Если в распоряжении следствия имеются какие-либо рукописные материалы с места преступления, особенно без подписи (а таковым и был общественный дневник, где были записи в т.ч. и Золотарева), то следователь обязан был провести графологическую экспертизу этих документов или хотя бы опознание почерков людьми, хорошо их знавшими. Проблемы с быстрым опознанием почерка Золотарева могли возникнуть только при условии, что это было лицо никому, по сути, неизвестное. И имея сведения о том, что это был (от Согрина, из дневника Зины и др.) работник Коуровской турбазы, Иванов естественно запрашивает образец какой-нибудь заявы из Коуровки.
Только вот обязан он был предъявлять этот образец Аксельроду для осмотра? Думаю, что нет. И когда человек говорит, что ему почерк знаком, он не опирается же на только что сунутый ему под нос образец. Значит, он этот почерк мог видеть ранее и не один раз.
Тогда откуда Аксельрод знает почерк Золотарева с завитушками? Более того, указывает на то, что почерк похож, но более угловатый, что бывает на морозе. Следовательно, он может судить даже о мелких отличиях (нюансах) этого почерка.
Осмелюсь предположить, что Золотарев, как минимум, мог состоять с Аксельродом, как с маститым туристическим деятелем, в переписке.
Основанием для этого, если принять это за правду, служит, все та же пламенная речь Семёна на вокзале в Новосибирске. "Я еду на Урал! Мы все там пробили".
Ехал он, со слов того же Кузнецова, к Виталию Абалакову в Красноярск. Не по рюкзакам же консультироваться. В 1958 г. случилось последнее переиздание книги Абалакова "Основы альпинизма". Мог физрук-туринструктор Золотарев обратится к автору за практическими навыками, допустим, снаряжения "абалаковской" петли или может быть хотел внедрить элементы альпинизма в рядовые кавказские маршруты.
Может они с ним на войне познакомились, тот же после лагерей (в 1940г откинулся), натаскивал альпинистскую группу для освобождения Эльбруса, да мало ли. Короче, Абалаков ему говорит, вот на Урале много красивейших маршрутов: Чусовая.
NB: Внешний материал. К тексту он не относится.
-- ==== Sys2Proof/Laws/Memory.lean ====
section
/-! SUPPORT. The wire buffer: reads over writes, and every memory operation keeps the canonical form. -/

namespace Sys2Proof.Machine

/-- A byte read after a write: the byte written at its own address, the old contents at every other. -/
theorem lookup_write (m : Memory) (a : Nat) (b : Byte) (a' : Nat) :
    Memory.lookup (Memory.write m a b) a' = if a' = a then some b else Memory.lookup m a' := by
  induction m with
  | nil =>
    by_cases he : a' = a
    · simp [Memory.write, Memory.lookup, he]
    · have : a ≠ a' := fun e => he e.symm
      simp [Memory.write, Memory.lookup, he, this]
  | cons hd tl ih =>
    obtain ⟨k, v⟩ := hd
    simp only [Memory.write]
    split
    · by_cases he : a' = a
      · simp [Memory.lookup, he]
      · have : a ≠ a' := fun e => he e.symm
        simp [Memory.lookup, he, this]
    · split
      · subst_vars
        by_cases he : a' = k
        · simp [Memory.lookup, he]
        · have : k ≠ a' := fun e => he e.symm
          simp [Memory.lookup, he, this]
      · by_cases he : a' = a
        · subst he
          have : k ≠ a' := by omega
          simp [Memory.lookup, this, ih]
        · simp [Memory.lookup, he, ih]

/-- A lower bound on the addresses of a canonical buffer's tail. -/
theorem wf_cons_iff (k : Nat) (v : Byte) (m : Memory) :
    Memory.wf ((k, v) :: m) = true ↔ k < bufBytes ∧ Memory.wf m = true ∧ ∀ c ∈ m, k < c.1 := by
  induction m generalizing k v with
  | nil => simp [Memory.wf]
  | cons hd tl ih =>
    obtain ⟨k', v'⟩ := hd
    simp only [Memory.wf, Bool.and_eq_true, decide_eq_true_eq, ih, List.mem_cons]
    constructor
    · rintro ⟨hk, h1, h2, h3⟩
      refine ⟨by omega, ⟨h1, h2, h3⟩, ?_⟩
      rintro c (rfl | hc)
      · exact hk
      · exact lt_trans hk (h3 c hc)
    · rintro ⟨_, h, h4⟩
      exact ⟨h4 _ (.inl rfl), h⟩

/-- The addresses listed after a write are the old ones and the written one. -/
theorem mem_write {m : Memory} {a : Nat} {b : Byte} {c : Host.Cell} (h : c ∈ Memory.write m a b) : c.1 = a ∨ c ∈ m := by
  induction m with
  | nil => simp_all [Memory.write]
  | cons hd tl ih =>
    obtain ⟨k, v⟩ := hd
    simp only [Memory.write] at h
    split at h
    · rcases List.mem_cons.1 h with rfl | h
      · exact .inl rfl
      · exact .inr h
    · split at h
      · rcases List.mem_cons.1 h with rfl | h
        · exact .inl rfl
        · exact .inr (List.mem_cons_of_mem _ h)
      · rcases List.mem_cons.1 h with rfl | h
        · exact .inr List.mem_cons_self
        · exact (ih h).imp id (List.mem_cons_of_mem _)

/-- A write inside the buffer keeps the canonical form. -/
theorem write_wf (m : Memory) (a : Nat) (b : Byte) (ha : a < bufBytes) (h : Memory.wf m = true) :
    Memory.wf (Memory.write m a b) = true := by
  induction m with
  | nil => simpa [Memory.write, Memory.wf] using ha
  | cons hd tl ih =>
    obtain ⟨k, v⟩ := hd
    obtain ⟨hk, htl, hlt⟩ := (wf_cons_iff k v tl).1 h
    simp only [Memory.write]
    split
    · rename_i hak
      refine (wf_cons_iff a b _).2 ⟨ha, h, ?_⟩
      intro c hc
      rcases List.mem_cons.1 hc with rfl | hc
      · exact hak
      · exact lt_trans hak (hlt c hc)
    · split
      · rename_i hak
        subst hak
        exact (wf_cons_iff _ _ _).2 ⟨ha, htl, hlt⟩
      · refine (wf_cons_iff _ _ _).2 ⟨hk, ih htl, ?_⟩
        intro c hc
        rcases mem_write hc with rfl | hc
        · omega
        · exact hlt c hc

/-- `BUF[a]` after `BUF[a'] <- b`. -/
theorem setByte_byte (s : State) (a' : Nat) (b : Byte) (a : Nat) :
    (s.setByte a' b).byte a = if a = a' then b else s.byte a := by
  simp only [State.byte, setByte_buf, lookup_write]
  split <;> rfl

/-- What MemWrite leaves alone. -/
theorem memWrite_frame (s : State) (a : Nat) (bs : List Byte) :
    (s.memWrite a bs).regs = s.regs ∧ (s.memWrite a bs).status = s.status ∧ (s.memWrite a bs).fcmd = s.fcmd ∧
      (s.memWrite a bs).draws = s.draws ∧ (s.memWrite a bs).pending = s.pending ∧
      (s.memWrite a bs).replies = s.replies := by
  induction bs generalizing s a with
  | nil => simp [State.memWrite]
  | cons b bs ih => simpa [State.memWrite] using ih (s.setByte a b) (a + 1)

/-- MemWrite inside the buffer keeps the canonical form. -/
theorem memWrite_wf (s : State) (a : Nat) (bs : List Byte) (h : Memory.wf s.buf = true) (hin : a + bs.length ≤ bufBytes) :
    Memory.wf (s.memWrite a bs).buf = true := by
  induction bs generalizing s a with
  | nil => simpa [State.memWrite] using h
  | cons b bs ih =>
    simp only [List.length_cons] at hin
    exact ih _ _ (write_wf _ _ _ (by omega) h) (by omega)

/-- `BUF[a']` after MemWrite: byte `a' - a` of the list inside the region, the old byte outside (R55). -/
theorem memWrite_byte (s : State) (a : Nat) (bs : List Byte) (a' : Nat) :
    (s.memWrite a bs).byte a' = if a ≤ a' ∧ a' < a + bs.length then bs.getD (a' - a) 0 else s.byte a' := by
  induction bs generalizing s a with
  | nil =>
    have : ¬ (a ≤ a' ∧ a' < a + ([] : List Byte).length) := by simp
    simp only [State.memWrite, if_neg this]
  | cons b bs ih =>
    rw [State.memWrite, ih, setByte_byte, List.length_cons]
    by_cases h1 : a' = a
    · subst h1; simp
    · by_cases h2 : a ≤ a' ∧ a' < a + (bs.length + 1)
      · have h3 : a + 1 ≤ a' ∧ a' < a + 1 + bs.length := by omega
        have h4 : a' - a = a' - (a + 1) + 1 := by omega
        simp [h2, h3, h4]
      · have h3 : ¬ (a + 1 ≤ a' ∧ a' < a + 1 + bs.length) := by omega
        simp only [if_neg h2, if_neg h3, if_neg h1]

end Sys2Proof.Machine
end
Вильва и др.- Коуровский участок. Но много мест неизведанных и загадочных. Там и следы СЧ в изобилии и молнии шаровые лЁтают, что твои воробьи. Семен "Правда что ли?" А Абалаков ему: "Да зуб даю!" (зубы -то у Абалакова в 1937 все повыбивали).
Вот даю тебе адрес одного туристического бизона из Свердловска - Аксельрода. Спишешься с ним. Вот и переписывались с Аксельродом. После чего Семен по его наводке в Коуровку приехал и на УПИшников вышел.
Вот и погнался Семен за сенсациями ("О том будет говорить весь мир!"), отсюда и куча фотоаппаратов и кусок кинопленки и тематика Вечернего Отортена.
А Аксельрод посчитал, что сообщать Иванову о том, что он заочно знаком с Золотаревым (или с его почерком) вовсе не обязательно. Этим уже ничего не исправишь и только тень на Абалакова бросишь.